Aim of the exercise: From the records below, print exactly the lines starting at the one containing "theorem State.quadOk_of_restOk (hn" and ending at the one containing "exact State.callerOk_of_restOk h hp", ends included, and nothing else.

Dataset entries:
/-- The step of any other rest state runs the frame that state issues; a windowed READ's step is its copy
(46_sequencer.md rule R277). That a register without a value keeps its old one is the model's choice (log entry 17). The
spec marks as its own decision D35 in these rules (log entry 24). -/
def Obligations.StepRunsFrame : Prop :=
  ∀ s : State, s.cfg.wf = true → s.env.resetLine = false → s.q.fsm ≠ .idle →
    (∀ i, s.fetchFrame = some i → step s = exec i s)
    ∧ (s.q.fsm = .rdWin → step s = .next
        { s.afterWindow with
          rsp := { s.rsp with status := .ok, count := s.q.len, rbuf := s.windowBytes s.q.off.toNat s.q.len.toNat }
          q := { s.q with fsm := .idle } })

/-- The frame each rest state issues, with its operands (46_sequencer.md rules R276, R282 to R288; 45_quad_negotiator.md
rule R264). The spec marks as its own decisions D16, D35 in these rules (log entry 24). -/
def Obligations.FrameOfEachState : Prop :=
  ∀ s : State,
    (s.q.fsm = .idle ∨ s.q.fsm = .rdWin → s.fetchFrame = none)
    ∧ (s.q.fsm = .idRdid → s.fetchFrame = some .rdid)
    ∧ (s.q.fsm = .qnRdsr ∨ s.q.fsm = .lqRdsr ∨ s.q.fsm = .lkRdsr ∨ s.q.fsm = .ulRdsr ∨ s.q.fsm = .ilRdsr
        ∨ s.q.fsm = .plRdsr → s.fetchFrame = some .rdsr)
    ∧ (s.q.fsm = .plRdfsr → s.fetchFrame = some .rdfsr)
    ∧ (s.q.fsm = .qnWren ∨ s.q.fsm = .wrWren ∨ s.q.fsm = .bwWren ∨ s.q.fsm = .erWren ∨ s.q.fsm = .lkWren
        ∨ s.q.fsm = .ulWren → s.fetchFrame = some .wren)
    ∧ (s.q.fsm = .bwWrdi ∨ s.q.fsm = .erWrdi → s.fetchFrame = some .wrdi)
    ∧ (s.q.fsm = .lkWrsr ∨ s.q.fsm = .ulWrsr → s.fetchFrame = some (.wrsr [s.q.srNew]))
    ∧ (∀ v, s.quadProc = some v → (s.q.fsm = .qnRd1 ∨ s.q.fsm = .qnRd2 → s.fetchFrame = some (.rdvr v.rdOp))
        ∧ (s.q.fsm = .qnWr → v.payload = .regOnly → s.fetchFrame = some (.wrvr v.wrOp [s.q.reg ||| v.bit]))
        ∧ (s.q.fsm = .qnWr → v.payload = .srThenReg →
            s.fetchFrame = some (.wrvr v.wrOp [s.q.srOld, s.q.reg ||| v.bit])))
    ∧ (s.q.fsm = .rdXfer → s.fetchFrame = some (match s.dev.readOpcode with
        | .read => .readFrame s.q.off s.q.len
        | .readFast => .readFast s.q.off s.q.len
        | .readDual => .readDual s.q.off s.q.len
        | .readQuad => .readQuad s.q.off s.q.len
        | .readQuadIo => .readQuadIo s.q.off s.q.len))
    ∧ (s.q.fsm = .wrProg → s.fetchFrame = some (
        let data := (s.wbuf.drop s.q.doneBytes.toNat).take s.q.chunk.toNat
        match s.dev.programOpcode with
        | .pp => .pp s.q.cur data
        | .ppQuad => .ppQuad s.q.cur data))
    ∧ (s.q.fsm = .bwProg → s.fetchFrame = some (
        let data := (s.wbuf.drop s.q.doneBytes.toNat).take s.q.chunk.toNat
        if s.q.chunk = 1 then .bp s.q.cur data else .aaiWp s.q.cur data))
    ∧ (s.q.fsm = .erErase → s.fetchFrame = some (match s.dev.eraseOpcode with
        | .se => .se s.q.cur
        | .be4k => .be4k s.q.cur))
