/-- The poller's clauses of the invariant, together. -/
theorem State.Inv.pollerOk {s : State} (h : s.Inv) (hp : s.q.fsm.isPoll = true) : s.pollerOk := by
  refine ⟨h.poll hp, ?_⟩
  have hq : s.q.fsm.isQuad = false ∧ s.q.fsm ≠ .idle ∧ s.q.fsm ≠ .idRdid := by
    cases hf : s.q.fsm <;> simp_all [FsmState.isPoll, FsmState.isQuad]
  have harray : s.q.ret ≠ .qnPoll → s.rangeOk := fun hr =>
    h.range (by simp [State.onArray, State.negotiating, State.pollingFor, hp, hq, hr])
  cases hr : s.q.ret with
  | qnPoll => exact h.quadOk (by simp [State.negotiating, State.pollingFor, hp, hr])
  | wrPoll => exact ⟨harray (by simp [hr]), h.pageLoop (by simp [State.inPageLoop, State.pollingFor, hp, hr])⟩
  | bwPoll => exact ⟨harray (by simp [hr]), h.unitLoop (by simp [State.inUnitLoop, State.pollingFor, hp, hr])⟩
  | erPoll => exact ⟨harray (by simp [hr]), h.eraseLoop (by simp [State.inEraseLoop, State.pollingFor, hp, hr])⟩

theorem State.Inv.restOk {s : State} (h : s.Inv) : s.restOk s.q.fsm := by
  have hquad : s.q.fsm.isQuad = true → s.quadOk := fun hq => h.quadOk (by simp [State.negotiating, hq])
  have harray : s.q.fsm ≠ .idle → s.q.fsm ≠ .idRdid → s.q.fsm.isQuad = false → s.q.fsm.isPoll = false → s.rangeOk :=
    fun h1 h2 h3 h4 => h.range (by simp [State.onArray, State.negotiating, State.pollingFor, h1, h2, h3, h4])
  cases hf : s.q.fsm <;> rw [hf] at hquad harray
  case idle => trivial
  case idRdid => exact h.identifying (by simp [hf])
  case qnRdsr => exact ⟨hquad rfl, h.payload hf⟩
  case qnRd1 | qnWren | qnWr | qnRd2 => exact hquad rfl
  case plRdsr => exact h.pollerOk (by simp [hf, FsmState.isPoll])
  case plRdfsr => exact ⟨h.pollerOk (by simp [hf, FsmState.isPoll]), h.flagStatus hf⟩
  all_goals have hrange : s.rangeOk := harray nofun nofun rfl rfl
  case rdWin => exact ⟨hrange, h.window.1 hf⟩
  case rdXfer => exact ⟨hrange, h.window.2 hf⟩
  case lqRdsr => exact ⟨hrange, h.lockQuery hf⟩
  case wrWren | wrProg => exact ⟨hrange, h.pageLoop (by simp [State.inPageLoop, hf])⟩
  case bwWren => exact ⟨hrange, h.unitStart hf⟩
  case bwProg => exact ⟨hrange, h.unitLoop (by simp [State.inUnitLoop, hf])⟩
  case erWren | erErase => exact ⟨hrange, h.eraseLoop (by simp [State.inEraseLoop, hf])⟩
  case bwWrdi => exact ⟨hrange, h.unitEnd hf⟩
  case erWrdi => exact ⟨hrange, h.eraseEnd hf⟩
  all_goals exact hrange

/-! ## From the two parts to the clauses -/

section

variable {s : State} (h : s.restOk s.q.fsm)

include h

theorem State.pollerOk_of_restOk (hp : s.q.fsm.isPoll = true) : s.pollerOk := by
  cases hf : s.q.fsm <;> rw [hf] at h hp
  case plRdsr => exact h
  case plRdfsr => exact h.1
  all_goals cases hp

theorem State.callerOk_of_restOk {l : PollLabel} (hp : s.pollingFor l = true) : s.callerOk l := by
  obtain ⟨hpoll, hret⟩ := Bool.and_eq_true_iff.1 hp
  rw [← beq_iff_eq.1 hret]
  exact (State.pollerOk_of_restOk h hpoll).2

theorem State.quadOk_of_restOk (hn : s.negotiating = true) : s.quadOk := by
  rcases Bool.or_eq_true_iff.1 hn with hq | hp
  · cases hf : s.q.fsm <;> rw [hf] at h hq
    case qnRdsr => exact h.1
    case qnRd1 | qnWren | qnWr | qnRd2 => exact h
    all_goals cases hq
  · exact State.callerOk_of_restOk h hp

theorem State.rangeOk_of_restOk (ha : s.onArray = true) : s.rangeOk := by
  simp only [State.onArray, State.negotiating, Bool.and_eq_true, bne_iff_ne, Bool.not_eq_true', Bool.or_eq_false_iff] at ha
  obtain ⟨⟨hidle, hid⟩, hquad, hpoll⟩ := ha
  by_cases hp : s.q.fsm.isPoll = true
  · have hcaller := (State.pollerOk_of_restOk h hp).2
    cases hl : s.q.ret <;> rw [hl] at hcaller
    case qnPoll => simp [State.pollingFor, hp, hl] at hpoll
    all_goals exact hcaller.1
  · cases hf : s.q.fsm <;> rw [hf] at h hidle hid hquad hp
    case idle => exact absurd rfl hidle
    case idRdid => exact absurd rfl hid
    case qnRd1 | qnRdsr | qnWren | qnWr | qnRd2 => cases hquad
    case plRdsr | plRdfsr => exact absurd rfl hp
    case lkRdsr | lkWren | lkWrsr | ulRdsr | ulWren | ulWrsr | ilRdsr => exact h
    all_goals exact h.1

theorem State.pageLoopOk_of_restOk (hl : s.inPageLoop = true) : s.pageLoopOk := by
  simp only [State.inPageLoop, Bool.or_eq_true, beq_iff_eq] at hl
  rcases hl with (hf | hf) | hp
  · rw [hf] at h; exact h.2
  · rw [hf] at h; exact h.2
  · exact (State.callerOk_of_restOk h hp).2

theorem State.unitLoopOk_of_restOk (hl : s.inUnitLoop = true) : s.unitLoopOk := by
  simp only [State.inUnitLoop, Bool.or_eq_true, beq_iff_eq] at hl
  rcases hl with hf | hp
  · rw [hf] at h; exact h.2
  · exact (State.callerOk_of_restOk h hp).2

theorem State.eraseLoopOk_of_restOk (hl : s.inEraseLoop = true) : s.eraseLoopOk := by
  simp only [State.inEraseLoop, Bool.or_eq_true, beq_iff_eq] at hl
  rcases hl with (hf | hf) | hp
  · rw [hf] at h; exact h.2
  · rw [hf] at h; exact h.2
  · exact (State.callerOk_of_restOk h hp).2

Exercise result:
theorem State.quadOk_of_restOk (hn : s.negotiating = true) : s.quadOk := by
  rcases Bool.or_eq_true_iff.1 hn with hq | hp
  · cases hf : s.q.fsm <;> rw [hf] at h hq
    case qnRdsr => exact h.1
    case qnRd1 | qnWren | qnWr | qnRd2 => exact h
    all_goals cases hq
  · exact State.callerOk_of_restOk h hp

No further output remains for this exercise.